Need a regex to match a variable length string of numbers that can't be all zeros

I need to validate an input on a form. I'm expecting the input to be a number between 1 to 19 digits. The input can also start with zeros. However, I want to validate that they are not all zeros. I've got a regex that will ensure that the input is numeric and between 1 and 19 numbers.
^\d[1,19]$
But I can't figure out how to include a check that the entire string is not all zeros. I tried this
^(![0]{1,19})(\d[1,19])$
but it fails on 0000000000000000001 because it's allowing a variable number of zeros.

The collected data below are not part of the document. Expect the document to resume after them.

/-! ## One step of each instruction -/

theorem test_add : see (step (prog [1101, 2, 3, 5, 99, 0])) (fun t => (memRead t 5, t.ip)) = some (5, 4) := by decide
theorem test_add_overflow : see (step (prog [1101, maxWord, 1, 5, 99, 0])) seeFault =
    some (.faulted, some { kind := .arithmeticOverflow, ip := 0, value := none }) := by decide
theorem test_mul : see (step (prog [1102, -3, 4, 5, 99, 0])) (fun t => (memRead t 5, t.ip)) = some (-12, 4) := by decide
theorem test_mul_wraps : see (step (progWrap [1102, minWord, -1, 5, 99, 0])) (fun t => memRead t 5) = some minWord := by
  decide
theorem test_inp : see (step { prog [3, 3, 99, 7] with iq := [5, 6] }) (fun t => (memRead t 3, t.iq, t.ip)) =
    some (5, [6], 2) := by decide
theorem test_inp_blocks : see (step (prog [3, 5, 99])) (fun t => (t.st, t.ip, t.len)) = some (.blocked, 0, 3) := by decide
theorem test_out : see (step (prog [104, -7, 99])) (fun t => (t.ob, t.ip)) = some ([-7], 2) := by decide
theorem test_out_relative : see (step { prog [204, -3, 99, 0, 0, 0, 0, 77] with rb := 10 }) (fun t => t.ob) =
    some [77] := by decide
theorem test_jnz_taken : see (step (prog [1105, -1, 7, 0, 0, 0, 0, 99])) State.ip = some 7 := by decide
theorem test_jnz_notTaken : see (step (prog [1105, 0, -1, 99])) State.ip = some 3 := by decide
theorem test_jz_taken : see (step (prog [1106, 0, 9])) State.ip = some 9 := by decide
theorem test_jz_negative : see (step (prog [1106, 0, -1, 99])) seeFault =
    some (.faulted, some { kind := .negativeAddress, ip := 0, value := none }) := by decide
theorem test_lt : see (step (prog [1107, minWord, maxWord, 5, 99, 0])) (fun t => memRead t 5) = some 1 := by decide
theorem test_lt_equal : see (step (prog [1107, 0, 0, 5, 99, 7])) (fun t => memRead t 5) = some 0 := by decide
theorem test_eq : see (step (prog [1108, -7, -7, 5, 99, 0])) (fun t => memRead t 5) = some 1 := by decide
/-- The source is also the destination. -/
theorem test_eq_alias : see (step (prog [8, 0, 0, 0, 99])) (fun t => memRead t 0) = some 1 := by decide
/-- A Relative operand of ARB uses the old `RB`. -/
theorem test_arb_relative : see (step { prog [209, -8, 40] with rb := 10 }) (fun t => (t.rb, t.ip)) = some (50, 2) := by
  decide
theorem test_arb_overflow : see (step { prog [109, 1] with rb := maxWord }) seeFault =
    some (.faulted, some { kind := .arithmeticOverflow, ip := 0, value := none }) := by decide
theorem test_halt : see (step (prog [1199])) (fun t => (t.st, t.ip)) = some (.halted, 1) := by decide

/-! ## Faults, tape, fetch -/

/-- D-19: the digit of an absent parameter is checked. -/
theorem test_badMode : see (step (prog [30099])) seeFault =
    some (.faulted, some { kind := .invalidParameterMode, ip := 0, value := some 3 }) := by decide
/-- The empty program runs off the end at once (R63, R107). -/
theorem test_emptyProgram : see (step State.reset) seeFault =
    some (.faulted, some { kind := .illegalOpcode, ip := 0, value := some 0 }) := by decide
theorem test_writeExtends : see (step (prog [1101, 1, 1, 16, 99])) (fun t => (t.len, memRead t 16)) = some (17, 2) := by
  decide
theorem test_capacity : see (step (progSmall [1101, 1, 1, 16, 99])) seeFault =
    some (.faulted, some { kind := .memoryCapacityExceeded, ip := 0, value := none }) := by decide
theorem test_readExtends : see (step (progSmall [4, 15, 99])) (fun t => (t.len, t.ob)) = some (16, [0]) := by decide
theorem test_writeToImmediate : see (step { prog [103, 0, 99] with iq := [] }) seeFault =
    some (.faulted, some { kind := .writeToImmediate, ip := 0, value := none }) := by decide
theorem test_withFetchWord : see (step (State.reset.withFetchWord 8 4)) (fun t => (t.ob, t.ip)) = some ([4], 2) := by decide

/-! ## Host commands and assembler -/

/-- The source's first fixture: `[1,0,0,0,99]` halts with memory `[2,0,0,0,99]`. -/
theorem test_run : (run 2 (prog [1, 0, 0, 0, 99])).map (fun x => (x.1, readMemory x.2)) =
    some (.ok, [2, 0, 0, 0, 99]) := by decide
theorem test_loadRefused :
    hostCommand 0 (.load { memCapacity := 2, readExtends := false, overflowPolicy := .fault } [1, 2, 3]) none =
      some (.loadRefused, none) := by decide
/-- `l: ADD 5,[l],[rb-4];x` is 21001 with digits 1, 0, 2 and the raw words 5, 0, -4. -/
theorem test_assemble :
    assembleText ['l', ':', ' ', 'a', 'd', 'd', ' ', '5', ',', '[', 'l', ']', ',', '[', 'r', 'b', '-', '4', ']', ';', 'x'] =
      .ok [20101, 5, 0, -4] := by decide
theorem test_assemble_refuses : assembleText ['i', 'n', ' ', '5'] = .error .immediateDestination := by decide

/-! ## Witnesses: data that meet an obligation's hypotheses -/

theorem witness_EncodeOfDecode :
    decodeOpcodeWord 22299 = .ok { opcode := .halt, m1 := .relative, m2 := .relative, m3 := .relative } ∧
    decodeOpcodeWord 1 = .ok { opcode := .add, m1 := .position, m2 := .position, m3 := .position } := by decide

theorem witness_LegalWordsExactly : (∃ d, decodeOpcodeWord 22299 = .ok d) ∧
    decodeOpcodeWord 22399 = .error (.invalidParameterMode 3) := ⟨⟨_, rfl⟩, by decide⟩

theorem witness_IllegalWordsExactly :
    decodeOpcodeWord (-1) = .error (.illegalOpcode (-1)) ∧
    decodeOpcodeWord 10 = .error (.illegalOpcode 10) ∧
    decodeOpcodeWord 100099 = .error (.illegalOpcode 100099) ∧
    decodeOpcodeWord 99999 = .error (.invalidParameterMode 9) ∧
    decodeOpcodeWord 301 = .error (.invalidParameterMode 3) ∧
    decodeOpcodeWord 3001 = .error (.invalidParameterMode 3) ∧
    decodeOpcodeWord 30001 = .error (.invalidParameterMode 3) := by decide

How do I check that the entire string is NOT zeros?
Thanks.
I'm trying to do this in a ASP.NET RegularExpressionValidator so I was hoping for a single expression. I have other options, so I'm not out of luck if this can't be done.
^(?!0+$)\d{1,19}$
Just do a negative lookahead:
(?!^0+$)(^\d{1,19})
This works fine in Perl.
(?!0+$) is a lookahead directive. The ?! is the negative lookahead command to search for 1 or more 0's to the end of the string. If that matches, then the characters are consumed, leaving the regular digit search of \d{1,19}.
Boost Perl Regexp has a good discussion of perl regexp as recognized by Boost.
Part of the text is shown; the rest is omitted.